Task force IDs lack of housing

Affordability is biggest challenge: Mayor Nicole Read

The city is looking for solutions to homelessness in Maple Ridge.

Removing barriers to get people off the street and into homes is the priority of an action plan presented by the city’s homelessness solutions task force on Tuesday.

The plan identified a lack of low barrier housing in Maple Ridge and requested a staff report on the possibility of bringing in container housing.

Mayor Nicole Read gave council an update on the task force’s progress, prior to its formal release next Thursday, May 28.

“We need to get something on the ground relatively quickly,” Read said during a livestreamed, half-hour slide presentation.

“We have quite an emergent situation.”

A homeless camp has formed on Cliff Avenue in recent weeks, behind the Salvation Army shelter.

One solution to the homelessness problem, according to the task force, could be bringing in shipping containers converted into 250-sq. foot living units.

“We’ve got some significant gaps in housing in this community,” Read said.

There are no low-barrier shelters here where people can get a roof over their heads no matter what their problems. And the new federal government’s Housing First program is more difficult for smaller cities to access, she added.

Read said the biggest challenge is affordability. Currently, single employable people only get $375 a month for shelter allowance, taken out of their $610 monthly income assistance.

Meanwhile, the average cost of rental housing per year in Maple Ridge is $13,000.

“You can see there’s a significant gap there,” Read said.

“What we’ve heard over and over again from our citizens who are currently unsheltered is that, ultimately, they need a place of their own.”

Sharing premises can lead people back to the drug world or eviction, she explained.

Read said the task force has talked to B.C. Housing about possible housing types.

“Ultimately, this kind of housing is something council really needs to have a conversation about.”

Read said the city wants to get homeless campers off Cliff Avenue, but doesn’t have a solution for that yet.

If the task force’s strategy didn’t succeed in a few months, Coun.

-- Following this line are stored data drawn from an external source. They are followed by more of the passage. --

-- ==== Sys2Proof/Laws/FrameLink.lean ====
section
/-! SUPPORT. Which parts of the state the operations of Machine/Link.lean may change (State.agree). -/

namespace Sys2Proof.Machine

theorem sendNotice_frame {A : List Part} {s0 : State} (h : Header) (s : State) (hs : s0.agree A s)
    (hw : partsIn [.out, .free] A = true) : s0.agree A (sendNotice h s) := by
  unfold sendNotice
  try dsimp only
  repeat' (first
      | with_reducible assumption | with_reducible apply emit_frame | with_reducible apply tookFree_frame
      | (with_reducible exact partsIn_trans (by decide) hw))

theorem setTx_frame {A : List Part} {s0 : State} (t : TxStream) (s : State) (hs : s0.agree A s)
    (hw : partsIn [.link] A = true) : s0.agree A (setTx t s) := by
  unfold setTx
  try dsimp only
  repeat' (first
      | with_reducible assumption | (with_reducible exact partsIn_trans (by decide) hw)
      | (with_reducible refine agree_link ?_ ?_))

theorem streamExhausted_frame {A : List Part} {s0 : State} (p : PolderId) (d : Dest) (sid : BitVec 16) (s : State)
    (hs : s0.agree A s) (hw : partsIn [.out, .sb, .polders, .obj, .fns, .tracer, .free] A = true) : s0.agree A
    (streamExhausted p d sid s) := by
  unfold streamExhausted
  try dsimp only
  repeat' (first
      | with_reducible assumption | with_reducible apply writeFault_frame
      | (with_reducible exact partsIn_trans (by decide) hw) | (with_reducible refine ite_frame ?_ ?_) | split)

theorem openTx_frame {A : List Part} {s0 : State} (p : PolderId) (d : Dest) (cls : BitVec 4) (lane : Nat)
    (s : State) (hs : s0.agree A s)
    (hw : partsIn [.out, .sb, .polders, .link, .obj, .fns, .tracer, .free] A = true) : s0.agree A
    (openTx p d cls lane s).2 := by
  unfold openTx
  try dsimp only
  repeat' (first
      | with_reducible assumption | with_reducible apply streamExhausted_frame
      | with_reducible apply writeFault_frame | (with_reducible exact partsIn_trans (by decide) hw)
      | (with_reducible refine ite_frame ?_ ?_) | (with_reducible refine ite_pair_frame ?_ ?_)
      | (with_reducible refine ite_trip_frame ?_ ?_) | split | (with_reducible refine agree_link ?_ ?_)
      | (dsimp only))

theorem noteSent_frame {A : List Part} {s0 : State} (owner : TxOwner) (t : TxStream) (s : State) (hs : s0.agree A s)
    (hw : partsIn [.fau, .rings] A = true) : s0.agree A (noteSent owner t s) := by
  unfold noteSent
  try dsimp only
  repeat' (first
      | with_reducible assumption | (with_reducible intro _) | (with_reducible exact partsIn_trans (by decide) hw)
      | (with_reducible apply id_frame) | split | (with_reducible refine agree_fau ?_ ?_)
      | (with_reducible refine agree_rings ?_ ?_)
      | (with_reducible refine agree_upd (W := [.fau, .rings]) ?_ rfl (by intro p hp; cases p <;> (try exact absurd hp (by decide)) <;> exact rfl) ?_))

theorem takeSeq_frame {A : List Part} {s0 : State} (p : PolderId) (d : Dest) (s : State) (hs : s0.agree A s)
    (hw : partsIn [.fau] A = true) : s0.agree A (takeSeq p d s) := by
  unfold takeSeq
  try dsimp only
  repeat' (first
      | with_reducible assumption | (with_reducible intro _) | (with_reducible exact partsIn_trans (by decide) hw)
      | (with_reducible refine agree_fau ?_ ?_))

theorem askNext_frame {A : List Part} {s0 : State} (r : StreamRef) (p : PolderId) (epoch : BitVec 32) (s : State)
    (hs : s0.agree A s)
    (hw : partsIn [.out, .pins, .sb, .polders, .cad, .keys, .stack, .obj, .fns, .tracer, .power, .free] A = true) :
    s0.agree A (askNext r p epoch s).2 := by
  unfold askNext
  try dsimp only
  repeat' (first
      | with_reducible assumption | with_reducible apply needJob_frame | with_reducible apply needKey_frame
      | (with_reducible exact partsIn_trans (by decide) hw) | (with_reducible refine ite_pair_frame ?_ ?_)
      | (with_reducible refine ite_trip_frame ?_ ?_) | split
      | (refine frame_of_pair (by with_reducible assumption) ?_)
      | (refine frame_of_trip (by with_reducible assumption) ?_) | (dsimp only))

theorem sealPacket_frame {A : List Part} {s0 : State} (t : TxStream) (slice : BitVec 8) (key : Key256)
    (k : TxPacket) (s : State) (hs : s0.agree A s)
    (hw : partsIn [.out, .pins, .sb, .polders, .cad, .keys, .link, .stack, .fau, .rings, .obj, .fns, .tracer, .gauge, .power, .free] A = true) :
    s0.agree A (sealPacket t slice key k s) := by
  unfold sealPacket
  try dsimp only
  repeat' (first
      | with_reducible assumption | with_reducible apply askNext_frame | with_reducible apply count_frame
      | with_reducible apply countBy_frame | with_reducible apply emit_frame | with_reducible apply emitTrace_frame
      | with_reducible apply meter_frame | with_reducible apply noteSent_frame | with_reducible apply setTx_frame
      | with_reducible apply tookFree_frame | (with_reducible exact partsIn_trans (by decide) hw)
      | (with_reducible refine ite_frame ?_ ?_) | (with_reducible refine ite_pair_frame ?_ ?_)
      | (with_reducible refine ite_trip_frame ?_ ?_) | split | (dsimp only))

theorem requestTx_frame {A : List Part} {s0 : State} (t : TxStream) (s : State) (hs : s0.agree A s)
    (hw : partsIn [.out, .pins, .sb, .polders, .cad, .keys, .link, .stack, .obj, .fns, .tracer, .power, .free] A = true) :
    s0.agree A (requestTx t s) := by
  unfold requestTx
  try dsimp only
  repeat' (first
      | with_reducible assumption | with_reducible apply needJob_frame | with_reducible apply needKey_frame
      | with_reducible apply setTx_frame | (with_reducible exact partsIn_trans (by decide) hw)
      | (with_reducible refine ite_frame ?_ ?_) | (with_reducible refine ite_pair_frame ?_ ?_)
      | (with_reducible refine ite_trip_frame ?_ ?_) | split
      | (refine frame_of_pair (by with_reducible assumption) ?_)
      | (refine frame_of_trip (by with_reducible assumption) ?_) | (dsimp only))

theorem pumpTx_frame {A : List Part} {s0 : State} (p : PolderId) (d : Dest) (cls : BitVec 4) (lane : Nat) (a0 : Nat)
    (a1 : State) (hs : s0.agree A a1)
    (hw : partsIn [.out, .pins, .sb, .polders, .cad, .keys, .link, .stack, .fau, .rings, .obj, .fns, .tracer, .gauge, .power, .free] A = true) :
    s0.agree A (pumpTx p d cls lane a0 a1) := by
  induction a0 generalizing a1 with
  | zero => 
    unfold pumpTx
    try dsimp only
    repeat' (first
        | with_reducible assumption | (with_reducible intro _) | with_reducible apply requestTx_frame
        | with_reducible apply sealPacket_frame | with_reducible apply wakeAll_frame
        | (with_reducible exact partsIn_trans (by decide) hw) | (with_reducible refine ite_frame ?_ ?_)
        | (with_reducible refine ite_pair_frame ?_ ?_) | (with_reducible refine ite_trip_frame ?_ ?_) | split
        | (refine frame_of_pair (by with_reducible assumption) ?_)
        | (refine frame_of_trip (by with_reducible assumption) ?_) | (with_reducible refine agree_link ?_ ?_)
        | (dsimp only))
  | succ n ih => 
    unfold pumpTx
    try dsimp only
    repeat' (first
        | with_reducible assumption | (with_reducible intro _) | with_reducible apply requestTx_frame
        | with_reducible apply sealPacket_frame | with_reducible apply wakeAll_frame
        | (with_reducible exact partsIn_trans (by decide) hw) | with_reducible apply ih
        | (with_reducible refine ite_frame ?_ ?_) | (with_reducible refine ite_pair_frame ?_ ?_)
        | (with_reducible refine ite_trip_frame ?_ ?_) | split
        | (refine frame_of_pair (by with_reducible assumption) ?_)
        | (refine frame_of_trip (by with_reducible assumption) ?_) | (with_reducible refine agree_link ?_ ?_)
        | (dsimp only))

Gordy Robson, who, along with Coun. Bob Masse, is on the task force, wants to try a new approach.

“If this model doesn’t work quickly, we’re going to change it to a more direct and actionable way,” Robson said.

“I’m hoping we’re going to see a difference in weeks and if we don’t, we’re going to have make a change.”

Read said the problem wasn’t solely the city’s and wants local MLAs and MPs involved, particularly with a federal election approaching in November.

A shift by the federal Conservative government to the Housing First program resulted in the closure this year of the emergency shelter beds at Iron Horse Youth Safe House and the loss of 1.5 outreach worker positions.

“They’re not going to get away with all attention focused on the city. The question is, where are the funding providers,” Read asked.

“We need a national housing strategy in this country, there’s no question.”

Several questions from Cliff Avenue residents followed Read’s presentation.

“Get them off Cliff Avenue,” said one.

“We do know we need to move the camp off Cliff Avenue, so that’s something we’re working towards,” Read said at the end of the slide presentation.

Starting a permanent homeless camp on city property raises other issues, Read added, and that subsidized housing is a big incentive for someone living in a tent.

People living in that housing would be paying part of their income to do so.

Another person asked what happens if people refuse drug addiction treatment. Read agreed that drug addiction is a “demon” and suggested a one-for-one needle exchange, collecting used ones when new syringes are issued.

She also said homeless people can’t be blamed for local crime.

“I want to be very clear, that is not the case.”

Crime waves happen when criminals sweep through an area, she added.

However, part of the homeless solutions strategy included initiatives such as RCMP electronically tracking goods sold in pawn shops and metal yards, as well as the city knocking down derelict buildings.

Read said, as part of the presentation, that those living in the homeless camp on Cliff Avenue have requested they be referred to from now on as “street citizens.”

A woman who lives in the Cliff Avenue camp said people there don’t want to bother anybody.

“We are people too and sometimes we need help. We don’t want to be there.”